**Directions for this task**
Set out exactly every line of the entries below, starting at the line that holds "next hrdr =>" and stopping after the line that holds "is read. -/".

**Records for this task**
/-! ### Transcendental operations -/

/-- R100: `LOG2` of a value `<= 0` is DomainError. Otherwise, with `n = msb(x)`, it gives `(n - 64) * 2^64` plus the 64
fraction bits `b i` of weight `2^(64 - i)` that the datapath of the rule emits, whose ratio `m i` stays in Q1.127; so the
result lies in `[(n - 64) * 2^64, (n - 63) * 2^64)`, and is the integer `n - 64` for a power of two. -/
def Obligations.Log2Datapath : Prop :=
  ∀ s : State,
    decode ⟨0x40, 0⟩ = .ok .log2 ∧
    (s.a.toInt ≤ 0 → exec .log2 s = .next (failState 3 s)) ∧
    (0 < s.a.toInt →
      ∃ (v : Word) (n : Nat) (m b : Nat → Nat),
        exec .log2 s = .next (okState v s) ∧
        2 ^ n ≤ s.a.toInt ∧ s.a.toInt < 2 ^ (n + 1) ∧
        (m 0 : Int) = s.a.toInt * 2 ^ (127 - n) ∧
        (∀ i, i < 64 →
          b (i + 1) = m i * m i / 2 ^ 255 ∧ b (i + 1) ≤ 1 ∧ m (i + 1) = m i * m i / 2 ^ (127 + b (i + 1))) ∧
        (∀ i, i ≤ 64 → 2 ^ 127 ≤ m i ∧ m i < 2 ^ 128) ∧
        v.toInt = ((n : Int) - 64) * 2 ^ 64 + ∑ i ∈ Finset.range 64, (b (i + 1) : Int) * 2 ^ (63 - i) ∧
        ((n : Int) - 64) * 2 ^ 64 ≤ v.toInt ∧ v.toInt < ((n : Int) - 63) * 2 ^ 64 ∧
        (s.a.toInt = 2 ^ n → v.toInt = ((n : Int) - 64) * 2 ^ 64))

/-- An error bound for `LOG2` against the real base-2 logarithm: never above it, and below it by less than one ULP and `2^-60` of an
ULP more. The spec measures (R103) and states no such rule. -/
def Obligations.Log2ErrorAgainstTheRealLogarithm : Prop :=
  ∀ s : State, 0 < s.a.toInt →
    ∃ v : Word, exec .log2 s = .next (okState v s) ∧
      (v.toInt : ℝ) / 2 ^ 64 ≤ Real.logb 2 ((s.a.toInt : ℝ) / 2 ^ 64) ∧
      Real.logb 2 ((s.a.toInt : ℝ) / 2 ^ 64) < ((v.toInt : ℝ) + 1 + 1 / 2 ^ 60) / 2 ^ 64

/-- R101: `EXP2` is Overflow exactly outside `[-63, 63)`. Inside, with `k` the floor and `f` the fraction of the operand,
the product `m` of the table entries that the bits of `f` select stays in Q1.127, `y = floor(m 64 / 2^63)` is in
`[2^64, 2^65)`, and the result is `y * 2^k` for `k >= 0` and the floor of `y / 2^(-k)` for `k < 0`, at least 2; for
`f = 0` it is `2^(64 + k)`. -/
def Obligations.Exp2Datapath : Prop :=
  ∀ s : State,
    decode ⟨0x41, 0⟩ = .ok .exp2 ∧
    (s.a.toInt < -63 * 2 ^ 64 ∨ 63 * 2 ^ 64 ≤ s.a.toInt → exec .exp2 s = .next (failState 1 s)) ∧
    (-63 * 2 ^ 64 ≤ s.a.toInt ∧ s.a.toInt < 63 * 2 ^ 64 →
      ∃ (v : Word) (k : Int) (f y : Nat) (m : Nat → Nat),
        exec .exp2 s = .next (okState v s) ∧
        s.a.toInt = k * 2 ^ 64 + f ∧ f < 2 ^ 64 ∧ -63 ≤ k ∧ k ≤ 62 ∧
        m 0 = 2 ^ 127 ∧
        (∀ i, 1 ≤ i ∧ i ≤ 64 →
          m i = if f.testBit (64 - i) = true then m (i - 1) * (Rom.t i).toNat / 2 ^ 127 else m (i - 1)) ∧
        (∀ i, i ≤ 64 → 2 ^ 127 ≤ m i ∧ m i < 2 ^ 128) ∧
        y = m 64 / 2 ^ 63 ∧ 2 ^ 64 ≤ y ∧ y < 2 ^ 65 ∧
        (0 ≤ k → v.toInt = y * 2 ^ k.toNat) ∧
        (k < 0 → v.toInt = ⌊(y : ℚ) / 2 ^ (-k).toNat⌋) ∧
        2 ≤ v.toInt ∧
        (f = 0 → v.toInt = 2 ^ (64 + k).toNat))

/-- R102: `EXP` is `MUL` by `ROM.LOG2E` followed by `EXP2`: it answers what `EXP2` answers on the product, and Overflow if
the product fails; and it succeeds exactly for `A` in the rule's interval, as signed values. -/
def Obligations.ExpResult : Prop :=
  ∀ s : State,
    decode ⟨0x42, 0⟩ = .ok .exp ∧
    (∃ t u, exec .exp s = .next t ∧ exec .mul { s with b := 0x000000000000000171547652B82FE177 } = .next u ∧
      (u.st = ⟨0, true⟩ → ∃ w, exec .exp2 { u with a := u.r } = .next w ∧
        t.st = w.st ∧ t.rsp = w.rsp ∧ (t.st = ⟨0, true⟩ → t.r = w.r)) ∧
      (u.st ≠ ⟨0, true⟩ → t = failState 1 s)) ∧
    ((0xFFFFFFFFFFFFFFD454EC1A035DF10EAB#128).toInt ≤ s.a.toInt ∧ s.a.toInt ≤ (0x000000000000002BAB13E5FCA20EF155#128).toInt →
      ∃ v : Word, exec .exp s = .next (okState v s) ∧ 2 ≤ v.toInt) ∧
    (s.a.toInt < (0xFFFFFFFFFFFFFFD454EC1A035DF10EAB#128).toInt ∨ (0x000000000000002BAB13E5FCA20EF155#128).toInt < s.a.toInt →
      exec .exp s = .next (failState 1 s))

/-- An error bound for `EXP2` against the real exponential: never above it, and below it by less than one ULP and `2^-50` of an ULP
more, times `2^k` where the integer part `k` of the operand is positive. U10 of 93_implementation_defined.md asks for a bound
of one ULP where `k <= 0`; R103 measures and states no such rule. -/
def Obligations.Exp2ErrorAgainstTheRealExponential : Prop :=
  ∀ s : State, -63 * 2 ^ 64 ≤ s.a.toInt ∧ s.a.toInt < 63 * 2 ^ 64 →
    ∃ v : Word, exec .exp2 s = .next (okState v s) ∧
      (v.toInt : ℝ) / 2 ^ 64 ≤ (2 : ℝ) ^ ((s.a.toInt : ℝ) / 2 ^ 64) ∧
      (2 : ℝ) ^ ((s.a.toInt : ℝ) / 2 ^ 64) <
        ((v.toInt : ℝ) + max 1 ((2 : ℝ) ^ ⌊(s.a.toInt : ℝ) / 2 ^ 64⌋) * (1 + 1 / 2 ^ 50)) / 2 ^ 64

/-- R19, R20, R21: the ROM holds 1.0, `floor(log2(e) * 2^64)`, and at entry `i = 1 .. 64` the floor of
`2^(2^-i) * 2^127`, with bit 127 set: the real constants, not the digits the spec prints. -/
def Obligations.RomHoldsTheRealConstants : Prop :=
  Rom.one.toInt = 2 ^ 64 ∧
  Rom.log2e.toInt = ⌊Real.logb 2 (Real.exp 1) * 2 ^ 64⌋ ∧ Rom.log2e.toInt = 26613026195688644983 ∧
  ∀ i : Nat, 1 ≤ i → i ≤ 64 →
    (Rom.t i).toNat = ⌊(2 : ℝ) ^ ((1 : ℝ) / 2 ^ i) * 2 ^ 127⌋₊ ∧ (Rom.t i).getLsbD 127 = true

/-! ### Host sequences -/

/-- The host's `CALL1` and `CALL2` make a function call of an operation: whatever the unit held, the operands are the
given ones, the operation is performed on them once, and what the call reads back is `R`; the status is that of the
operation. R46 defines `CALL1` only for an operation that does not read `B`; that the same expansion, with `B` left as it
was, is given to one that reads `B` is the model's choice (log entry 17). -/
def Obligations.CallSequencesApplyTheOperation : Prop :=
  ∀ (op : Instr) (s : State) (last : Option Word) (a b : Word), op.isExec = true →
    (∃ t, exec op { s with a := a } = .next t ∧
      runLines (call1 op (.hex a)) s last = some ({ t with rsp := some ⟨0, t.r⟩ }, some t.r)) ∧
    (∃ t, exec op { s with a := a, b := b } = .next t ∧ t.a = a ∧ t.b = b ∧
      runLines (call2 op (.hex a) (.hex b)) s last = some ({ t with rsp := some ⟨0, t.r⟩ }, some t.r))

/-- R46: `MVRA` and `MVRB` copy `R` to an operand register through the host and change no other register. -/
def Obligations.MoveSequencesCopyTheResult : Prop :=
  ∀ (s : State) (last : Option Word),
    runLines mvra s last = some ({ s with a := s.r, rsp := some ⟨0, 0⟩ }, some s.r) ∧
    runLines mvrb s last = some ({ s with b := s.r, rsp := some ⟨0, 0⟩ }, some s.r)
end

* * *

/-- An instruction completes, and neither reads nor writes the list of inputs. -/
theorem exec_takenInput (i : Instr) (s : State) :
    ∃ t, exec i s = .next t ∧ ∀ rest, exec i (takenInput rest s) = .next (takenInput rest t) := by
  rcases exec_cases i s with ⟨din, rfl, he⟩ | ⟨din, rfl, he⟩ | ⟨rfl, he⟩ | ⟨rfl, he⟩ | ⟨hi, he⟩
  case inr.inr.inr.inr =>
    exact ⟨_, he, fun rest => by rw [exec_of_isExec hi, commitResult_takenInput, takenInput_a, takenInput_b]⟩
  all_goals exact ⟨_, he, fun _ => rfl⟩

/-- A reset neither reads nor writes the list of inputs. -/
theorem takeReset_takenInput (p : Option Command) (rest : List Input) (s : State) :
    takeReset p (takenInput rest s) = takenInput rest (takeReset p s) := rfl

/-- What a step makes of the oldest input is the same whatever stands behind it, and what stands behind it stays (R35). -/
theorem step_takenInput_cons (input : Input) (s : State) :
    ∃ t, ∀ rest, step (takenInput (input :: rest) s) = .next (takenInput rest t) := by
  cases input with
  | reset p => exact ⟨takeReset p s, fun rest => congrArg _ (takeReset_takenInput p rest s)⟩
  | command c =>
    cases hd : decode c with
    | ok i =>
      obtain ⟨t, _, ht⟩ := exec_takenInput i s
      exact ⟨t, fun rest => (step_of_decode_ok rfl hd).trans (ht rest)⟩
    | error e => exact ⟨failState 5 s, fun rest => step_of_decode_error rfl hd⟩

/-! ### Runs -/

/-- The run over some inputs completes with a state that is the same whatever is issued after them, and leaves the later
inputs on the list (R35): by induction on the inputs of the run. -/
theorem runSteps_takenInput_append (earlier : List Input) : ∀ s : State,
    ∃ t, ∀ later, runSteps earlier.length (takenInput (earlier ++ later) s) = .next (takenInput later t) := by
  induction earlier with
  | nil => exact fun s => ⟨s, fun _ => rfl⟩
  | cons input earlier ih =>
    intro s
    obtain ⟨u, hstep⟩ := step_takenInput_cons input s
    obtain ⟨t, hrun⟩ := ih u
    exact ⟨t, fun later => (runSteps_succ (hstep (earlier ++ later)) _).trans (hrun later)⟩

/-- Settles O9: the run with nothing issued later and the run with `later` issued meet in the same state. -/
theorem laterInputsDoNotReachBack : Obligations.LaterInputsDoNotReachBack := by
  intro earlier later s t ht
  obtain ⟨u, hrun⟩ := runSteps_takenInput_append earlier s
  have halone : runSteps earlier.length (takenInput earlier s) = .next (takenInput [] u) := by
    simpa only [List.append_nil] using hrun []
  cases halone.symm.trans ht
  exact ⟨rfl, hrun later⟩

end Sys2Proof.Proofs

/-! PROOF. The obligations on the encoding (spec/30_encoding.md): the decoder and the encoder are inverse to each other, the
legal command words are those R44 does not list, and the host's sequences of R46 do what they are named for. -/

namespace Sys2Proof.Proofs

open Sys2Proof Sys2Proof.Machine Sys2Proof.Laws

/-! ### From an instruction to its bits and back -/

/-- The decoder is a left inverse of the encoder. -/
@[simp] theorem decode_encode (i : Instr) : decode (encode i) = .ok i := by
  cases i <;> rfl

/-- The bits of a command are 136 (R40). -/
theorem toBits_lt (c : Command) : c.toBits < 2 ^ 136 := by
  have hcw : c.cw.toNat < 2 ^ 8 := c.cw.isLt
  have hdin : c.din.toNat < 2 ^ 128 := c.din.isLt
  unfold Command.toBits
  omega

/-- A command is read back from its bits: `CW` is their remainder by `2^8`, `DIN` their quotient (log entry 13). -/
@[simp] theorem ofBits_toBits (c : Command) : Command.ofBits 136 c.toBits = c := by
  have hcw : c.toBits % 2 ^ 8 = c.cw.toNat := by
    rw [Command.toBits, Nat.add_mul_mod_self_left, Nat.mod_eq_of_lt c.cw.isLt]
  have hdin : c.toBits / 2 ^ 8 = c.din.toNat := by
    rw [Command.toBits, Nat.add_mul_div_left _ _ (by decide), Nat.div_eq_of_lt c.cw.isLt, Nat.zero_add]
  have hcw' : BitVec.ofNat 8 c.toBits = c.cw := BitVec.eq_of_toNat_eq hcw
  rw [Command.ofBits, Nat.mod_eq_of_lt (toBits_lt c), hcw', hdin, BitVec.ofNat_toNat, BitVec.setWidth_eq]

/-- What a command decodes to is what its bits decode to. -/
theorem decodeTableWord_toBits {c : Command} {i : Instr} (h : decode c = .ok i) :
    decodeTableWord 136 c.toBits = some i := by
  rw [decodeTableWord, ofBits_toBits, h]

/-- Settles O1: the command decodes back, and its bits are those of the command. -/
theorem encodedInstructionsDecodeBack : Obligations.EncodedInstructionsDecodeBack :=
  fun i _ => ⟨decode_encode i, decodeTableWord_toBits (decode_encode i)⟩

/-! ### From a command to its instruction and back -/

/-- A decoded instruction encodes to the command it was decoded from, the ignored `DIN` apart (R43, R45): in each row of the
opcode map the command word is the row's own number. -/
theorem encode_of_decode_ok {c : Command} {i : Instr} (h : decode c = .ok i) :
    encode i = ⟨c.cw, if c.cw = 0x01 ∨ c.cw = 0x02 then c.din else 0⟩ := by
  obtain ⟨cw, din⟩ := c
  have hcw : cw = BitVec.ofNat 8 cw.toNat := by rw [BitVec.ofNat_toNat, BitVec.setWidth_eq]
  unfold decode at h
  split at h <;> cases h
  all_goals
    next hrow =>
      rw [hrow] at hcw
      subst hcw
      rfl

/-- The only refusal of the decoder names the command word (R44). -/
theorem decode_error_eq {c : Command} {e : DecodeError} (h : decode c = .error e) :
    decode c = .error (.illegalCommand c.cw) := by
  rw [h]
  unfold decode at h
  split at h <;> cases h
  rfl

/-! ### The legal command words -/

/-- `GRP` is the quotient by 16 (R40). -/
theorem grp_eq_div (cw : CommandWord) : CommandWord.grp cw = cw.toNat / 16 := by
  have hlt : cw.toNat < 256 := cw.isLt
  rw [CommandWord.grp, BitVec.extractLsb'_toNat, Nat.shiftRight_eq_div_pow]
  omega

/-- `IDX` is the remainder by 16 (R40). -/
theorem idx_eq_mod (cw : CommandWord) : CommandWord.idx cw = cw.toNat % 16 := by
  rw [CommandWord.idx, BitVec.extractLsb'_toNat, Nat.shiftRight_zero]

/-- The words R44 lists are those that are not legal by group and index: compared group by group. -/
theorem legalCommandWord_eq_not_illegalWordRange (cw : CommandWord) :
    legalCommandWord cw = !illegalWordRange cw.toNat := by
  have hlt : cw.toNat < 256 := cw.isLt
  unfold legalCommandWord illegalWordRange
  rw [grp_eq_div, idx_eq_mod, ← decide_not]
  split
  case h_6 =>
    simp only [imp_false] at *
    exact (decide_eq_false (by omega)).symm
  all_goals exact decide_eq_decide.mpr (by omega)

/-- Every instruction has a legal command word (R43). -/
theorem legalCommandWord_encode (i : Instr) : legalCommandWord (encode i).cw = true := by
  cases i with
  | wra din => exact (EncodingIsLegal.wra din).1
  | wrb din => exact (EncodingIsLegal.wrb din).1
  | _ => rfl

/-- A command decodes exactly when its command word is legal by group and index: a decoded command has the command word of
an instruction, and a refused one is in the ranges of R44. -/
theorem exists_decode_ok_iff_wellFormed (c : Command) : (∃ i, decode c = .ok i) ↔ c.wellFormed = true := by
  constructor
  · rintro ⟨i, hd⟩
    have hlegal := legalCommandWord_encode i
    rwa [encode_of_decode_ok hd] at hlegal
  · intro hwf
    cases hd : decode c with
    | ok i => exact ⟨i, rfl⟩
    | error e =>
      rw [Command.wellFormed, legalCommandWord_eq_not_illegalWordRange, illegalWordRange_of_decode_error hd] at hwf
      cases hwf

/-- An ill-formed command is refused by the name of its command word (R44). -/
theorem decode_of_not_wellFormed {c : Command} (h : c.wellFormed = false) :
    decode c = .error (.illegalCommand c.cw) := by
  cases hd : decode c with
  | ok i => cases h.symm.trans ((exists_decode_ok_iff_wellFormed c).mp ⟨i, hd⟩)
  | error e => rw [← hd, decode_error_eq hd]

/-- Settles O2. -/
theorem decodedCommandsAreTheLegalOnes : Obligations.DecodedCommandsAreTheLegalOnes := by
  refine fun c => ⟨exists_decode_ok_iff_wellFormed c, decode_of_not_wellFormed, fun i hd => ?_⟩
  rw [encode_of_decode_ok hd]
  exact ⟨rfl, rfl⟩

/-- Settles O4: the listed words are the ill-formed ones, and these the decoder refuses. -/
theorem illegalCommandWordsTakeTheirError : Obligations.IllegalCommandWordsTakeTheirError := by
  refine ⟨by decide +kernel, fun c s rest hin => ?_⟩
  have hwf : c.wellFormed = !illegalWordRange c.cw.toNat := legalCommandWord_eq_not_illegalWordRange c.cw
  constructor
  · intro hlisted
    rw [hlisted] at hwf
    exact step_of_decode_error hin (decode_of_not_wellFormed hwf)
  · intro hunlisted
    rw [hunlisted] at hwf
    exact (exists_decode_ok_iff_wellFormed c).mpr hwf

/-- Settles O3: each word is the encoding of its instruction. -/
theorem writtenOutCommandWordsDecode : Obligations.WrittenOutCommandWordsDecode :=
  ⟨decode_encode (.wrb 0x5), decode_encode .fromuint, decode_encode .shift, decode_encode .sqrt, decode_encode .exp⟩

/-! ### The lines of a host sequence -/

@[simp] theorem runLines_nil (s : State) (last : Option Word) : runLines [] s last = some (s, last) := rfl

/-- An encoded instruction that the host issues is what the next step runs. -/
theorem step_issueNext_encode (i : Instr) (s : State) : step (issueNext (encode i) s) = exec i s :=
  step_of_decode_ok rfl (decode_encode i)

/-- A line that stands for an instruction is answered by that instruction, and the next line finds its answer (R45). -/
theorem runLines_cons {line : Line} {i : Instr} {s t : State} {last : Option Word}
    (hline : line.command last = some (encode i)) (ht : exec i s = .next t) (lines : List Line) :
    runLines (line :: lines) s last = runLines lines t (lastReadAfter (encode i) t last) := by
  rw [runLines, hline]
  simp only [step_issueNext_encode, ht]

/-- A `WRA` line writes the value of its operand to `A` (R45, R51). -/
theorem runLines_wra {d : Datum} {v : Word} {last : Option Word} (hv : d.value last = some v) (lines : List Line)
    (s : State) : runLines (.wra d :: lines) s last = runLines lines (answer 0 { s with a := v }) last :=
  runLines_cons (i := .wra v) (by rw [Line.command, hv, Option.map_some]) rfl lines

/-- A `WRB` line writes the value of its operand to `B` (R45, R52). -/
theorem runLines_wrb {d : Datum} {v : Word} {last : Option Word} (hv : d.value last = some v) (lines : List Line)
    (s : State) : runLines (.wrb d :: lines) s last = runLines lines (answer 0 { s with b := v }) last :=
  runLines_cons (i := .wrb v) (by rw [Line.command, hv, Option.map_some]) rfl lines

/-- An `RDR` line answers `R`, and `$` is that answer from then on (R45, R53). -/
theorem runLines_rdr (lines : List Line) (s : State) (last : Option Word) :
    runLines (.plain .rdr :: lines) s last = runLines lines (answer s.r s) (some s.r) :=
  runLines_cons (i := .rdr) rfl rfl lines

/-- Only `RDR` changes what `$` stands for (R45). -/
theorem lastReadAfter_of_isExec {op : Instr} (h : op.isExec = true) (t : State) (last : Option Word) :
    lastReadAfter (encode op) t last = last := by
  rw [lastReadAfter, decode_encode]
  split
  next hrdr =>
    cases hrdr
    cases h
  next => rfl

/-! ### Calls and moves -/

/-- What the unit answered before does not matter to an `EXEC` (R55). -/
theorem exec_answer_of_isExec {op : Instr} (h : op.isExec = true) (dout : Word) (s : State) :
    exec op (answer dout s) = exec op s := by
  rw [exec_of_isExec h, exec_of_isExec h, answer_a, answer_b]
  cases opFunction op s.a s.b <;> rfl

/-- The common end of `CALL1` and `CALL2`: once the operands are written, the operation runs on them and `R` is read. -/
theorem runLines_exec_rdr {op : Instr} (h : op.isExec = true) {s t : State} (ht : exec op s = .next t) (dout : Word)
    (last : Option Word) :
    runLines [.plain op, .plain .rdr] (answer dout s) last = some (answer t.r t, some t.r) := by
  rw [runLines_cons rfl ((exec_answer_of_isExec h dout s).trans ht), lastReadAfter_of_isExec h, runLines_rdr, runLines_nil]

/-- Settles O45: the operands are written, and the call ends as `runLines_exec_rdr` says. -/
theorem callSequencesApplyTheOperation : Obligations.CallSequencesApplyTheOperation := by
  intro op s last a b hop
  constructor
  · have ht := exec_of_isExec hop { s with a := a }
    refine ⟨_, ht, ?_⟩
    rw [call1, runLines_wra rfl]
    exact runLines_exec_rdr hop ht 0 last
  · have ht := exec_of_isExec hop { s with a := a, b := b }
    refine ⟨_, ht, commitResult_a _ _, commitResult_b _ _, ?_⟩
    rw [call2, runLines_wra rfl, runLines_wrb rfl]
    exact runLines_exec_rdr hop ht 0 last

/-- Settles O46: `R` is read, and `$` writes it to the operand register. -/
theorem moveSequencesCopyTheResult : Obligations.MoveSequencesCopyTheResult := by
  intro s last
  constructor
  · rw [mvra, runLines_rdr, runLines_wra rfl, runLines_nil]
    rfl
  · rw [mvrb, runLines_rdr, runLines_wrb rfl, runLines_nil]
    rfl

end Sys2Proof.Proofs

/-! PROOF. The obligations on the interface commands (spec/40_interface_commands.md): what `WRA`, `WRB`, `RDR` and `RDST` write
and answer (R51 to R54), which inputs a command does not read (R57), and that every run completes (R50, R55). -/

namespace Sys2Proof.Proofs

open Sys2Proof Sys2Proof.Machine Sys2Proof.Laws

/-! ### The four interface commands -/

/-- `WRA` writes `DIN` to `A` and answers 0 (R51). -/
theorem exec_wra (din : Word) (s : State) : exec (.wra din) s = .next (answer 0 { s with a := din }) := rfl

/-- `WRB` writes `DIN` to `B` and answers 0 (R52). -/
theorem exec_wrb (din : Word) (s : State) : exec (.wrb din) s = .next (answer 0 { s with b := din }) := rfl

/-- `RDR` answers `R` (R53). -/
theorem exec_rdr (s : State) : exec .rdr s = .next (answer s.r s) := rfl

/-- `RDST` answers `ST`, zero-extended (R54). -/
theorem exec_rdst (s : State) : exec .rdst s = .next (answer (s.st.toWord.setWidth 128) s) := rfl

**Your response**
  next hrdr =>
    cases hrdr
    cases h
  next => rfl

/-! ### Calls and moves -/

/-- What the unit answered before does not matter to an `EXEC` (R55). -/
theorem exec_answer_of_isExec {op : Instr} (h : op.isExec = true) (dout : Word) (s : State) :
    exec op (answer dout s) = exec op s := by
  rw [exec_of_isExec h, exec_of_isExec h, answer_a, answer_b]
  cases opFunction op s.a s.b <;> rfl

/-- The common end of `CALL1` and `CALL2`: once the operands are written, the operation runs on them and `R` is read. -/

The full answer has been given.